**WHAT TO DO:** Please read the records below and return each line holding the string "shift".

**DATA TO EXAMINE:**
theorem chainWrites_eq_pairs (order : BitOrder) (bs : List Byte) :
    chainWrites order bs = (bs.flatMap (sentBits order)).flatMap bitPair ++ pulse .latch := by
  have hpairs : serializeActions order = fun b => (sentBits order b).flatMap bitPair :=
    funext (serializeActions_eq order)
  rw [chainWrites, hpairs, List.flatMap_assoc]

/-- The bits of the bytes fill the stages from the deepest one on (20_memory R65). -/
theorem sentBits_chain_reverse (order : BitOrder) (bs : List Byte) :
    (bs.flatMap (sentBits order)).reverse = chainImage order bs := by
  rw [List.reverse_flatMap, chainImage]
  simp only [Function.comp_def, sentBits_reverse]

theorem chainImage_length (order : BitOrder) (bs : List Byte) :
    (chainImage order bs).length = 8 * bs.length := by
  simp [chainImage, List.length_flatMap, Nat.mul_comm]

/-- Writes do not read how the command before them ended. -/
theorem writeAll_endWith (as : List Action) (st : Status) (s : State) :
    writeAll as (endWith st s) = endWith st (writeAll as s) := by
  induction as generalizing s with
  | nil => rfl
  | cons a as ih =>
    cases a with
    | delay => exact ih s
    | set l v => exact ih (writeLevel l v (takeFails s))

/-- Where no line fails, the commands make these writes and nothing else. -/
theorem execAll_chainWrites (bs : List Byte) {s : State} (h : srAtRest s) (hd : 1 ≤ s.cfg.chainDepth)
    (hok : noLineFailure (24 * bs.length + 2) s) :
    execAll (bs.map .srSerialize ++ [.srLatch]) s =
      .next (endWith .ok (writeAll (chainWrites s.cfg.bitOrder bs) s)) := by
  induction bs generalizing s with
  | nil => exact execAll_cons_of_next (exec_srLatch_of_rest h hok)
  | cons b bs ih =>
    rw [List.length_cons] at hok
    have hone := BytesSerialized.one b h hd
    have hexec := exec_srSerialize_of_rest b h fun k hk => hok k (by omega)
    have hrest := ih hone.rest (hone.cfg.symm ▸ hd)
      (hone.noLineFailure_after fun k hk => hok k (by simp only [List.length_singleton] at hk; omega))
    rw [List.map_cons, List.cons_append, execAll_cons_of_next hexec, hrest, hone.cfg, serialized,
      writeAll_endWith, ← writeAll_append]
    simp [chainWrites, endWith]

/-! ### What the trace says after writes -/

theorem tracedOf_writeAll (as : List Action) (s : State) :
    tracedOf (writeAll as s) = (actionEvents as).foldl (tracedEvent s.cfg.chainDepth) (tracedOf s) := by
  rw [tracedOf, (writeAll_frame as s).cfg, writeAll_trace, traced_append, tracedOf]

/-- A record that gives both clocks at 0 and is of the chain's width. -/
structure TracedAtRest (depth : Nat) (t : Traced) : Prop where
  shclk : t.shclk = some false
  latch : t.latch = some false
  width : t.shift.length = 8 * depth

/-- In `READY` the trace gives the clocks' rest levels (10_state R25). -/
theorem Inv.tracedAtRest {s : State} (h : Inv s) (hp : s.sr.phase = .ready) :
    TracedAtRest s.cfg.chainDepth (tracedOf s) := by
  have hlost := h.sr_trace.not_lost (.inr hp)
  obtain ⟨hshclk, hlatch⟩ := h.sr_rest hp
  exact ⟨(h.sr_trace.level hlost .shclk).trans hshclk, (h.sr_trace.level hlost .latch).trans hlatch,
    (h.sr_trace.shift hlost).length_eq.trans h.shift_width⟩

/-- Bytes serialized and latched are known at the outputs, and behind them what was known of the stages. -/
theorem TracedAtRest.chainWrites_out {s : State} (h : TracedAtRest s.cfg.chainDepth (tracedOf s))
    (order : BitOrder) (bs : List Byte) :
    (tracedOf (writeAll (chainWrites order bs) s)).out =
      ((chainImage order bs).map some ++ (tracedOf s).shift).take (8 * s.cfg.chainDepth) := by
  rw [tracedOf_writeAll, chainWrites_eq_pairs, actionEvents_append, List.foldl_append,
    traced_bitPairs _ _ _ h.shclk h.width, traced_latch _ _ (by exact h.latch), sentBits_chain_reverse]

/-- Driving the lines low makes no edge, so what is known of the outputs stays. -/
theorem traced_low_out (depth : Nat) (t : Traced) :
    ((actionEvents lowActions).foldl (tracedEvent depth) t).out = t.out := rfl

/-- While no write has failed, the observation shows what the trace says of the outputs. -/
theorem observe_of_kept {s : State} (h : s.writeLost = false) :
    (observe s).out = (tracedOf s).out ∧ (observe s).outAtRelease = (tracedOf s).atRelease := by
  simp [observe, h]

/-! ### Outputs that are defined -/

/-- As many bytes as chips fill the whole chain. -/
theorem chainImage_fills {depth : Nat} {bs : List Byte} (order : BitOrder) (h : depth ≤ bs.length) :
    8 * depth ≤ (chainImage order bs).length := by
  rw [chainImage_length]
  omega

/-- As many bytes as chips, latched, are all the outputs show, whatever the chip held. -/
theorem execAll_fills_outputs {bs : List Byte} {s t : State} (h : srAtRest s)
    (hd : 1 ≤ s.cfg.chainDepth) (hw : s.chip.shift.length = 8 * s.cfg.chainDepth)
    (hbs : s.cfg.chainDepth ≤ bs.length) (hok : noLineFailure (24 * bs.length + 2) s)
    (ht : execAll (bs.map .srSerialize ++ [.srLatch]) s = .next t) :
    t.chip.out = (chainImage s.cfg.bitOrder bs).take (8 * s.cfg.chainDepth) := by
  obtain ⟨u, hu, -, hout⟩ := execAll_serializes_latch bs h hd hw.le hok
  obtain rfl : t = u := Host.Outcome.next.inj (ht.symm.trans hu)
  rw [hout, List.take_append_of_le_length (chainImage_fills _ hbs)]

**WRITTEN SOLUTION:**
  width : t.shift.length = 8 * depth
    (h.sr_trace.shift hlost).length_eq.trans h.shift_width⟩
      ((chainImage order bs).map some ++ (tracedOf s).shift).take (8 * s.cfg.chainDepth) := by
    (hd : 1 ≤ s.cfg.chainDepth) (hw : s.chip.shift.length = 8 * s.cfg.chainDepth)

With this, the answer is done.